To gain more information about the coevolution of plastid editing sites and their specific recognition factors, we have transplanted the rps12 editing site from the tomato into the tobacco rps12 gene. We report that, surprisingly, this heterologous site was faithfully edited in tobacco. We provide a possible mechanistic explanation for this finding, which may have general implications for the evolution of RNA editing sites in plant organelles.

RESULTS AND DISCUSSION

Integration of the tomato rps12 editing site into the tobacco plastid genome

The plastid rps12 gene encodes ribosomal protein S12, an essential component of the small subunit of the prokaryotic 70S ribosome (Alksne et al. 1993). In higher plant plastids, the rps12 gene consists of three exons and exhibits an unusual split structure. Exon 1 is located in the large single-copy region of the chloroplast genome, far away from exons 2 and 3, which are located in the inverted repeat region (Fig. 1A). Joining of exons 1 and 2 occurs by trans-splicing which generates mature rps12 mRNA from two separately transcribed pieces (Zaita et al. 1987; Kohchi et al. 1988). The tomato-specific rps12 editing site (Kahlau et al. 2006) is located in exon 2 and represents the only nucleotide in which the tomato exon 2 sequence deviates from the corresponding tobacco sequence (Fig. 1; data not shown).

To introduce the tomato rps12 editing site into the tobacco rps12 gene, we transplanted the corresponding tomato sequence into a cloned tobacco plastid DNA fragment containing rps12 exons 2 and 3 (Fig. 1). To facilitate the selection of chloroplast transformants, the selectable marker gene aadA (Svab and Maliga 1993) was integrated into the adjacent intergenic spacer between the rps12–rps7 operon and the trnV gene (Fig. 1B). The rps12 exons 2 and 3 are part of a complex transcription unit (Koller et al. 1987; Zaita et al. 1987; Hildebrand et al. 1988), which precludes integration of the aadA marker in closer proximity to the editing site. Thus, in plastid transformation vector pDK112 (Fig. 1B), the mutation creating the editing site is ∼1.7 kb away from the selectable spectinomycin resistance gene aadA. This rather large distance between mutation and marker gene is expected to result in frequent resolution of homologous recombination in between the two genetic changes, thus separating the aadA marker from the mutation (Bock et al. 1994; Bock and Maliga 1995; Hager et al. 2002). Consequently, two different types of chloroplast transformants are expected to be obtained: (1) transformants carrying only the aadA but not the tomato rps12 editing site and (2) transformants having incorporated both the aadA gene and the mutation in rps12 (Fig. 1).
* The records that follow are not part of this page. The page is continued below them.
-- ==== Sys2Proof/Laws/Frame.lean ====
section
/-!
SUPPORT. What an operation may touch. `Frame m s u` says that `u` differs from `s` at most in the parts of the state whose bits are set
in `m`, that the queue of commands stands, that the tide counter has not gone backward, and that both byte memories are still in
canonical form if they were. One lemma `<operation>_frame` per operation stands in the files Frame*.lean.
-/

namespace Sys2Proof.Laws

open Sys2Proof.Machine

structure Frame (m : Nat) (s u : State) : Prop where
  time : m.testBit 0 = false → u.time = s.time
  md : m.testBit 1 = false → u.md = s.md
  regs : m.testBit 2 = false → u.regs = s.regs
  rcdr : m.testBit 3 = false → u.rcdr = s.rcdr
  tally : m.testBit 4 = false → u.tally = s.tally
  faults : m.testBit 5 = false → u.faults = s.faults
  adm : m.testBit 6 = false → u.adm = s.adm
  nvq : m.testBit 7 = false → u.nvq = s.nvq
  path : m.testBit 8 = false → u.path = s.path
  ddup : m.testBit 9 = false → u.ddup = s.ddup
  flash : m.testBit 10 = false → u.flash = s.flash
  strp : m.testBit 11 = false → u.strp = s.strp
  idm : m.testBit 12 = false → u.idm = s.idm
  moor : m.testBit 13 = false → u.moor = s.moor
  repl : m.testBit 14 = false → u.repl = s.repl
  mem : m.testBit 15 = false → u.mem = s.mem
  dma : m.testBit 16 = false → u.dma = s.dma
  ciph : m.testBit 17 = false → u.ciph = s.ciph
  ldg : m.testBit 18 = false → u.ldg = s.ldg
  spi : m.testBit 19 = false → u.spi = s.spi
  elec : m.testBit 20 = false → u.elec = s.elec
  image : m.testBit 21 = false → u.image = s.image
  outbox : m.testBit 22 = false → u.outbox = s.outbox
  free : m.testBit 23 = false → u.free = s.free
  pending : u.pending = s.pending
  mode : m.testBit 25 = false → u.md.mode = s.md.mode
  mdRest : m.testBit 26 = false → { u.md with bootEvents := [] } = { s.md with bootEvents := [] }
  rcdrRest : m.testBit 27 = false → { u.rcdr with newest := 0, recs := [], lost := 0, lostMark := false, windows := [] } = { s.rcdr with newest := 0, recs := [], lost := 0, lostMark := false, windows := [] }
  tallyRest : m.testBit 28 = false → { u.tally with live := [], adds := [], addsAt := 0 } = { s.tally with live := [], adds := [], addsAt := 0 }
  dmaRest : m.testBit 29 = false → { u.dma with lines := [] } = { s.dma with lines := [] }
  nvqRest : m.testBit 30 = false → { u.nvq with ctrls := [], sqs := [], cqs := [], orphans := [], errors := [] } = { s.nvq with ctrls := [], sqs := [], cqs := [], orphans := [], errors := [] }
  moorRest : m.testBit 31 = false → { u.moor with changes := [] } = { s.moor with changes := [] }
  regsRest : m.testBit 32 = false → { u.regs with vals := [], raised := [], raisedAt := 0 } = { s.regs with vals := [], raised := [], raisedAt := 0 }
  resv : m.testBit 33 = false → u.adm.resv = s.adm.resv
  held : m.testBit 34 = false → u.adm.held = s.adm.held
  writes : m.testBit 35 = false → u.adm.writes = s.adm.writes
  map : m.testBit 36 = false → u.path.map = s.path.map
  slots : m.testBit 37 = false → u.ciph.slots = s.ciph.slots
  retired : m.testBit 38 = false → u.faults.retired = s.faults.retired
  sessions : m.testBit 39 = false → u.idm.sessions = s.idm.sessions
  ns : m.testBit 40 = false → u.nvq.ns = s.nvq.ns
  stripes : m.testBit 41 = false → u.path.stripes = s.path.stripes
  stored : m.testBit 42 = false → u.path.stored = s.path.stored
  now : s.time.now ≤ u.time.now
  memWf : Memory.wf 0 s.mem.cells = true → Memory.wf 0 u.mem.cells = true
  ldgWf : Memory.wf 0xFF s.ldg.cells = true → Memory.wf 0xFF u.ldg.cells = true
  sent : s.outbox <:+ u.outbox

theorem testBit_of_or {m' m i : Nat} (h : (m' ||| m == m) = true) (hi : m.testBit i = false) : m'.testBit i = false := by
  have e : m' ||| m = m := by simpa using h
  rw [← e, Nat.testBit_or, Bool.or_eq_false_iff] at hi
  exact hi.1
Biolistic bombardment of young leaves from aseptically grown tobacco plants with plasmid pDK112-coated gold particles was followed by selection of primary spectinomycin-resistant cell lines. Successful chloroplast transformation was verified by tests for double resistance on medium containing two aminoglycoside antibiotics, spectinomycin, and streptomycin (Svab and Maliga 1993; Bock 2001b), and further confirmed by PCR assays using aadA gene-specific primers (Bock et al. 1996; data not shown). Chloroplast transformants were purified to homoplasmy by passing them through additional regeneration cycles under antibiotic selection to eliminate residual copies of the wild-type chloroplast genome. Homoplasmy of the transplastomic lines was finally confirmed by RFLP analysis and transgene inheritance assays (Fig. 2A,B). Maternal inheritance of the antibiotic resistances confirmed transgene localization in the plastid genome; lack of segregation in the T1 generation (Fig. 2B) proved homoplasmy of the transplastomic lines.

FIGURE 2.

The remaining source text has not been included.